=== What you will do ===
Here are some entries. Print them exactly as they are.

+++ Materials provided

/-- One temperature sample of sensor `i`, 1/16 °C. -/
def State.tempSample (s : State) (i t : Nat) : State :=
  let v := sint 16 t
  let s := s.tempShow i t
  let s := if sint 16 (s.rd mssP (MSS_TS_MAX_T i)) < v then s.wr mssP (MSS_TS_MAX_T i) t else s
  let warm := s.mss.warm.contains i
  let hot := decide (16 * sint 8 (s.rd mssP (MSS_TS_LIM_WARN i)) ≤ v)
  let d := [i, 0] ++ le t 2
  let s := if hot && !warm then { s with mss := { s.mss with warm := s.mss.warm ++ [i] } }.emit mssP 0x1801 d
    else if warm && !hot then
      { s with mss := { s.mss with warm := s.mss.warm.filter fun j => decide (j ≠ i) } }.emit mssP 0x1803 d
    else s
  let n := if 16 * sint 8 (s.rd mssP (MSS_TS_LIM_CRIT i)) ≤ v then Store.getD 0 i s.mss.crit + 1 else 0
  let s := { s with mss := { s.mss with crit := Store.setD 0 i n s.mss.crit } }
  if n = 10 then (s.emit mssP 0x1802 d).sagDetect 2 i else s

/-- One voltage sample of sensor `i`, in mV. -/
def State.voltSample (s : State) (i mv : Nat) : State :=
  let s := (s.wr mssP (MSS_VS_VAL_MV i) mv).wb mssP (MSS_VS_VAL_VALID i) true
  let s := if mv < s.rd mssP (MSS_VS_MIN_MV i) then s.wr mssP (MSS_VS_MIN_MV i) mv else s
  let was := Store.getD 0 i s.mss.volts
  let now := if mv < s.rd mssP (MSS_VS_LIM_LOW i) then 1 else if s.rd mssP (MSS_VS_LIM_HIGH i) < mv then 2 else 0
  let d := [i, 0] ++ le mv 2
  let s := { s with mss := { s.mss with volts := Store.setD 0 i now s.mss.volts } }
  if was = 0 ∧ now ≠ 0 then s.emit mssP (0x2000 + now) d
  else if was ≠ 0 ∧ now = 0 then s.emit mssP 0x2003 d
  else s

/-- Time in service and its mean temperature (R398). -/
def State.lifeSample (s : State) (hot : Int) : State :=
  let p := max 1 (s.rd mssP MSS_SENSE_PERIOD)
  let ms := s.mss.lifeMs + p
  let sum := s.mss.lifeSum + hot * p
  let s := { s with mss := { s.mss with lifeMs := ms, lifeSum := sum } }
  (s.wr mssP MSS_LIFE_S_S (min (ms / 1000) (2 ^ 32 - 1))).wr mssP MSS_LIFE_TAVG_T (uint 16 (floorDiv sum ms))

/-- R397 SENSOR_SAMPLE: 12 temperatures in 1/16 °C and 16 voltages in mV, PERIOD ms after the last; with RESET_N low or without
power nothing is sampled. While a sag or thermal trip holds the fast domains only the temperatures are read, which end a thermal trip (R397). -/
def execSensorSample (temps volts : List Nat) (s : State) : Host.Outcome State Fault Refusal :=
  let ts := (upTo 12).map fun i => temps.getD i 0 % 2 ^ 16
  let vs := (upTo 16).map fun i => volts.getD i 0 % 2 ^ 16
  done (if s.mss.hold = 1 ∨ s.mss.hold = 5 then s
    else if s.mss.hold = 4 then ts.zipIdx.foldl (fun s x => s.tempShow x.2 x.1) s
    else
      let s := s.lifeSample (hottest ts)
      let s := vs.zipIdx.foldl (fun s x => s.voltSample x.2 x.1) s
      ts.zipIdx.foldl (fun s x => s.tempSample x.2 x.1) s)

++++++

=== Finished task ===
/-- One temperature sample of sensor `i`, 1/16 °C. -/
def State.tempSample (s : State) (i t : Nat) : State :=
  let v := sint 16 t
  let s := s.tempShow i t
  let s := if sint 16 (s.rd mssP (MSS_TS_MAX_T i)) < v then s.wr mssP (MSS_TS_MAX_T i) t else s
  let warm := s.mss.warm.contains i
  let hot := decide (16 * sint 8 (s.rd mssP (MSS_TS_LIM_WARN i)) ≤ v)
  let d := [i, 0] ++ le t 2
  let s := if hot && !warm then { s with mss := { s.mss with warm := s.mss.warm ++ [i] } }.emit mssP 0x1801 d
    else if warm && !hot then
      { s with mss := { s.mss with warm := s.mss.warm.filter fun j => decide (j ≠ i) } }.emit mssP 0x1803 d
    else s
  let n := if 16 * sint 8 (s.rd mssP (MSS_TS_LIM_CRIT i)) ≤ v then Store.getD 0 i s.mss.crit + 1 else 0
  let s := { s with mss := { s.mss with crit := Store.setD 0 i n s.mss.crit } }
  if n = 10 then (s.emit mssP 0x1802 d).sagDetect 2 i else s

/-- One voltage sample of sensor `i`, in mV. -/
def State.voltSample (s : State) (i mv : Nat) : State :=
  let s := (s.wr mssP (MSS_VS_VAL_MV i) mv).wb mssP (MSS_VS_VAL_VALID i) true
  let s := if mv < s.rd mssP (MSS_VS_MIN_MV i) then s.wr mssP (MSS_VS_MIN_MV i) mv else s
  let was := Store.getD 0 i s.mss.volts
  let now := if mv < s.rd mssP (MSS_VS_LIM_LOW i) then 1 else if s.rd mssP (MSS_VS_LIM_HIGH i) < mv then 2 else 0
  let d := [i, 0] ++ le mv 2
  let s := { s with mss := { s.mss with volts := Store.setD 0 i now s.mss.volts } }
  if was = 0 ∧ now ≠ 0 then s.emit mssP (0x2000 + now) d
  else if was ≠ 0 ∧ now = 0 then s.emit mssP 0x2003 d
  else s

/-- Time in service and its mean temperature (R398). -/
def State.lifeSample (s : State) (hot : Int) : State :=
  let p := max 1 (s.rd mssP MSS_SENSE_PERIOD)
  let ms := s.mss.lifeMs + p
  let sum := s.mss.lifeSum + hot * p
  let s := { s with mss := { s.mss with lifeMs := ms, lifeSum := sum } }
  (s.wr mssP MSS_LIFE_S_S (min (ms / 1000) (2 ^ 32 - 1))).wr mssP MSS_LIFE_TAVG_T (uint 16 (floorDiv sum ms))

/-- R397 SENSOR_SAMPLE: 12 temperatures in 1/16 °C and 16 voltages in mV, PERIOD ms after the last; with RESET_N low or without
power nothing is sampled. While a sag or thermal trip holds the fast domains only the temperatures are read, which end a thermal trip (R397). -/
def execSensorSample (temps volts : List Nat) (s : State) : Host.Outcome State Fault Refusal :=
  let ts := (upTo 12).map fun i => temps.getD i 0 % 2 ^ 16
  let vs := (upTo 16).map fun i => volts.getD i 0 % 2 ^ 16
  done (if s.mss.hold = 1 ∨ s.mss.hold = 5 then s
    else if s.mss.hold = 4 then ts.zipIdx.foldl (fun s x => s.tempShow x.2 x.1) s
    else
      let s := s.lifeSample (hottest ts)
      let s := vs.zipIdx.foldl (fun s x => s.voltSample x.2 x.1) s
      ts.zipIdx.foldl (fun s x => s.tempSample x.2 x.1) s)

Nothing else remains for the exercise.